The third was, rather inelegantly titled by Tiersky, "legitimacy and institutions". It's an important theme though, that with Mitterrand, the left fully reconciled itself to the Fifth republic. Mitterrand accomplished this by embracing the symbols of the fifth republic, building monuments as a socialist president, interring left-wing heroes, not screwing the cohabitation too much etc.

The accomplishments are real, as are the failures (notably France's notoriously high unemployment, which began under Mitterrand), but the parts I found most interesting were those which dealt with Mitterrand's personality and private life. Stories, like how a smitten 22-year old Mitterrand, later a notorious womanizer, became engaged to a 15 year old, and then was sent to war. He was captured by the Germans, escaped after 18 months only to find his belle had found someone else, leaving him truly heartbroken (he doesn't seemed to have loved anyone else in the same way, for fear of vulnerability?). Or how Mitterrand, once de Gaulle and the right asssumed power in 1958, spent twenty-three years in opposition before coming to power in 1981. If that isn't a mark of dedication...

Also of interest is Mitterrand' outlook on life. Tiersky labels him an existentialist, an agnostic and skeptic, but who willed meaning and life from the consciousness we are given. Mitterrand was shy, timid, (though he made it come across as haughty or mysterious) he had to make a conscious effort to overcome it. That was freedom to Mitterrand, something that had more to do with overcoming oneself than anything outside us. He believed most people incapable of that kind of freedom, he wrote about being held prisoner in 1940 with his fellow French soldiers:
I was really astonished at the ease with which men accustom themselves to the life of a herd of sheep. And these were the same men who, nourished by ideas of liberty and progress had vaunted so much and so proudly their nature as individuals...But I observed yet one more time that the play rarely touches its actors, that people are much like straw when faced with unhappiness or happiness; the greatest happiness gives man migraine; the greatest unhappiness gets to him only through the small things that are lacking in a meal, or bread which gets tale.
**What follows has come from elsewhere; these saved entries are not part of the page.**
-- ==== Sys2Proof/Machine/StepRun.lean ====
section
/-! DEFINITION. The run of a step: the sequencer binds plan operations to the work list (R87, R112, R138, R144, R161, R162), and
the step closes (R75, R76, R88, R174-R178). -/

namespace Sys2Proof.Machine

/-! ### Binding (R87) -/

/-- Replaces the step that runs. -/
def State.modStep (s : State) (f : Step → Step) : State := { s with herd := { s.herd with step := s.herd.step.map f } }

/-- Work-list entries of a model that do work. -/
def State.boundTo (s : State) (m : BitVec 6) : List WorkEntry :=
  match s.herd.step with
  | none => []
  | some st => st.entries.filter fun w => !w.dropped && decide (w.model = m)

/-- An entry's place on the list stays, and it does no more work (R87). -/
def State.dropWork (s : State) (n : Nat) : State :=
  s.modStep fun st => { st with entries := st.entries.map fun w => if w.slot = n then { w with dropped := true } else w }

/-- An operation of a model's sequence as the sequencer takes it: the model, its place in the sequence, and what the plan
gives. -/
structure Taken where
  model : BitVec 6
  place : Nat
  op : SeqOp
  deriving DecidableEq, Repr

/-- The name of a taken operation in the step's record. -/
def Taken.key (t : Taken) : Nat × Nat := (t.model.toNat, t.place)

/-- Entries whose adapter is not resident fail (R87). -/
def State.bindAdapters (s : State) (t : Taken) : State :=
  if t.op.adapters then
    ((s.boundTo t.model).filter fun w => !(s.plan t.model).adapters.contains w.adapter.toNat).foldl
      (fun s w => (s.dropWork w.slot).bindFail w.slot) s
  else s

/-- A part of a taken operation is under way: the operation has completed once none of its parts is. -/
def State.opOpen (s : State) (k : Nat × Nat) : State := s.modStep fun st => { st with open_ := st.open_ ++ [k] }

/-- Rows of the step's token matrix. -/
def Step.tokenRows (st : Step) : Nat := (st.entries.map fun w => w.tokenOffset + w.count).foldl max 0

/-- Token rows of the step that runs. -/
def State.tokenRows (s : State) : Nat := (s.herd.step.map Step.tokenRows).getD 0

/-- Format of a layer's projected keys and values: that of its KV_PACK (R106, R161). -/
def Plan.newFmt (p : Plan) (layer : Nat) : Nat :=
  ((p.ops.find? fun o => decide (o.kind = .pack) && decide (o.layer = layer)).map fun o => o.desc.fa).getD 0

/-- The sequencer queues an Eland operation of the step over some token rows: `gather` says that operand A is the step's token
matrix, `scatter` that the output is (log entry 85). -/
def State.queueOp (s : State) (t : Taken) (d : ElandDesc) (rows : List RowSpan) (gather scatter : Bool) : State :=
  (s.opOpen t.key).elandAdd { desc := d, rows := rows, tokens := s.tokenRows, gather := gather, scatter := scatter
                              newFmt := (s.plan t.model).newFmt t.op.layer, layer := t.op.layer, seq := some t.key }

/-- Token rows of an entry. -/
def WorkEntry.span (w : WorkEntry) : RowSpan := { slot := w.slot, first := w.tokenOffset, count := w.count }

/-- Token rows of entries, in list order. -/
def workRows (ws : List WorkEntry) : List RowSpan := ws.map WorkEntry.span

/-- A matrix operation over every token row (R87): GROUPED_GEMM, whose rows are those of its group table, keeps its M. -/
def State.issueMatrix (s : State) (t : Taken) (ws : List WorkEntry) : State :=
  if t.op.desc.kind = 2 then s.queueOp t t.op.desc (workRows ws) false false
  else s.queueOp t { t.op.desc with m := BitVec.ofNat 32 (workCount ws) } (workRows ws) true true

/-- Sample rows of an entry among its token rows (R112): the one of a DECODE, the last of a CHUNK, every node of a TREE. -/
def WorkEntry.sampleSpan (w : WorkEntry) : RowSpan :=
  match w.kind with
  | .tree => w.span
  | _ => { slot := w.slot, first := w.tokenOffset + (w.count - 1), count := 1 }

/-- Sample rows of the step's entries of a model, in list order (R112). -/
def sampleSpans (ws : List WorkEntry) : List RowSpan := (ws.filter fun w => w.sample).map WorkEntry.sampleSpan

/-- The output projection is bound to the sample rows only: its row k is that of sample row k (R112). -/
def State.issueProject (s : State) (t : Taken) (ws : List WorkEntry) : State :=
  let rows := sampleSpans ws
  if rows.isEmpty then s
  else s.queueOp t { t.op.desc with m := BitVec.ofNat 32 (rows.map RowSpan.count).sum } rows true false

/-- KV_PACK over every token row, bound to the list (R106). -/
def State.issuePack (s : State) (t : Taken) (ws : List WorkEntry) : State :=
  s.queueOp t { t.op.desc with m := BitVec.ofNat 32 (workCount ws), flags := t.op.desc.flags ||| 4 } (workRows ws) true false

/-- The 32 bytes of a sampling parameter entry (R112). -/
def State.sampleParams (s : State) (n : Nat) : List Byte :=
  let p := (s.entry n).sampling
  packBytes [(4, p.temperature.toNat), (4, p.topP.toNat), (4, p.repPenalty.toNat), (2, p.topK.toNat), (2, p.flags.toNat), (8, p.seed.toNat)
    , (4, p.sampled), (4, n)]

/-- SAMPLE over the sample rows, with its parameter table; MODE 1 while trees are among them (R112, R175). -/
def State.issueSample (s : State) (t : Taken) (ws : List WorkEntry) : State :=
  let rows := sampleSlots ws
  if rows.isEmpty then s
  else
    let s := s.write t.op.desc.auxAddr.toNat (rows.flatMap fun x => s.sampleParams x.slot)
    s.queueOp t { t.op.desc with m := BitVec.ofNat 32 rows.length, mode := if ws.any fun w => decide (w.kind = .tree) then 1 else 0 }
      (sampleSpans ws) false false

/-- The plan's own draft operation attaches a tree to each entry that may speculate and has none (R70, R172): the record that
the draft wrote for the k-th entry of the list has the handle `out` + k. -/
def State.issueDraft (s : State) (t : Taken) (ws : List WorkEntry) : State :=
  (ws.zipIdx.filter fun x => decide (x.1.kind ≠ .chunk) && (s.entry x.1.slot).specAllowed && (s.entry x.1.slot).specTree.isNone
      && (decide ((s.entry x.1.slot).state = .decoding) || decide ((s.entry x.1.slot).state = .offloaded))).foldl
    (fun s x => s.attachTree x.1.slot (BitVec.ofNat 32 (t.op.out + x.2))) s

/-! ### Attention (R135, R138, R144, R161, R162) -/

/-- The 32 bytes of each entry's ragged length table entry (R161, R162): the bitmap of a BLOCK_SPARSE entry lies at the place
that the plan gives its slot. -/
def State.raggedEntries (s : State) (mask prefixLen : Nat) (sparseOff : Nat → Nat) : Nat → List WorkEntry → List Byte
  | _, [] => []
  | row, w :: ws =>
    packBytes [(4, row), (4, w.count), (4, w.pos), (4, (s.entry w.slot).rangeStart), (4, if mask = 3 then prefixLen else 0), (4, w.pageRoot.getD 0)
      , (4, if mask = 4 then sparseOff w.slot else 0xFFFFFFFF), (4, (w.tree.getD 0xFFFFFFFF).toNat)] ++ s.raggedEntries mask prefixLen sparseOff (row + w.count) ws

/-- Writes the ragged length table of the entries bound to an operation (R161). -/
def State.writeRagged (s : State) (t : Taken) (d : ElandDesc) (ws : List WorkEntry) : State :=
  let p := s.plan t.model
  let op := t.op
  let trees := if d.kind = 4 then (match s.regionOfKind 0x0C with | some r => r.start | none => 0) else 0
  s.write d.auxAddr.toNat (packBytes [(1, 1), (1, if p.rotated.contains op.layer then 2 else 0), (1, op.layer), (1, 0), (4, ws.length), (8, op.newKv.toNat)
      , (8, op.rope.toNat), (8, op.sparse.toNat), (8, trees), (8, op.kvScale.toNat), (2, p.valueWidth), (14, 0)]
    ++ s.raggedEntries p.mask p.prefixLen (fun n => op.sparseOff.get n) 0 ws)

/-- Attention of the entries that the Eland array computes (R78, R161). -/
def State.issueEland (s : State) (t : Taken) (d : ElandDesc) (ws : List WorkEntry) : State :=
  if ws.isEmpty then s
  else (s.writeRagged t d ws).queueOp t { d with m := BitVec.ofNat 32 (workCount ws), flags := d.flags ||| 4 } (workRows ws) true true

/-- A layer's attention of an entry as the plan gives it (R139, R154-R158). -/
def State.planShape (s : State) (t : Taken) (w : WorkEntry) : AttnShape :=
  let p := s.plan t.model
  let op := t.op
  { heads := p.heads, queryHeads := p.queryHeads, width := p.width, latent := decide (p.valueWidth ≠ 0), valueWidth := p.valueWidth, mask := p.mask
    window := p.window, sinks := p.sinks, prefixLen := p.prefixLen, kvStart := (s.entry w.slot).rangeStart
    sparseAt := if p.mask = 4 then some (op.sparse.toNat + 8 * op.sparseOff.get w.slot) else none
    scale := p.scale, rotated := p.rotated.contains op.layer, rope := op.rope.toNat, kvScale := op.kvScale.toNat, newKv := op.newKv.toNat
    newFmt := p.newFmt op.layer }

/-- The query rows of an entry, prepared by steps 1 and 2 of R139: by query row × G + query head (R155). -/
def State.planQueries (s : State) (t : Taken) (c : AttnShape) (w : WorkEntry) (positions : List Nat) : List (List (BitVec 16)) :=
  let d := t.op.desc
  (List.range (positions.length * c.queryHeads)).map fun x =>
    let i := (w.tokenOffset * c.queryHeads + x) * c.dq
    s.prepare c s.fresh (1024 * x) (positions.getD (x / max 1 c.queryHeads) 0) (s.rowValues d.fa d.aAddr.toNat (s.tokenRows * c.queryHeads * c.dq) i c.dq)

/-- The home reducer's own partial rows: the positions that the step writes, from its projected keys and values, under the tree
mask for a TREE (R141). -/
def State.stepPart (s : State) (c : AttnShape) (w : WorkEntry) (positions : List Nat) (queries : List (List (BitVec 16))) : List (Nat × PRow) :=
  let nodes := match w.kind, w.tree with
    | .tree, some h => some (s.tree h.toNat).nodes
    | _, _ => none
  (List.range queries.length).map fun x =>
    let new := s.newItems c nodes s.fresh (2 ^ 41 * (x + 1)) w.tokenOffset positions (x / max 1 c.queryHeads) (x % max 1 c.queryHeads) (ofBf16 (queries.getD x []))
    (x, softRow .reducer s.fresh (2 ^ 42 * (x + 1)) c.dv new.1 new.2)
Tiersky generally writes positively about Mitterrand, but he doesn't leave out the innumerable scandals and moral failures: his "three wives and two families", the Rainbow Warrior incident (led to the death of one photographer), lying about his cancer, changing France's electoral system to the benefit of the Front National, his defense of ex-Vichy officials who had sent Jews in France to Nazi death camps. Tiersky leaves everything needed for a judgment of this "Last French President". The last one live "the French exception" of an unreconstructed and idealist Left, of an uber-powerful presidency at home, of French power in Africa, of a France standing as a nuclear third pole between the superpowers. Mitterrand said, presidents after him "will only be accountants"... Chirac, and this isn't a criticism, was less than interesting. Lets see how Sarko fairs.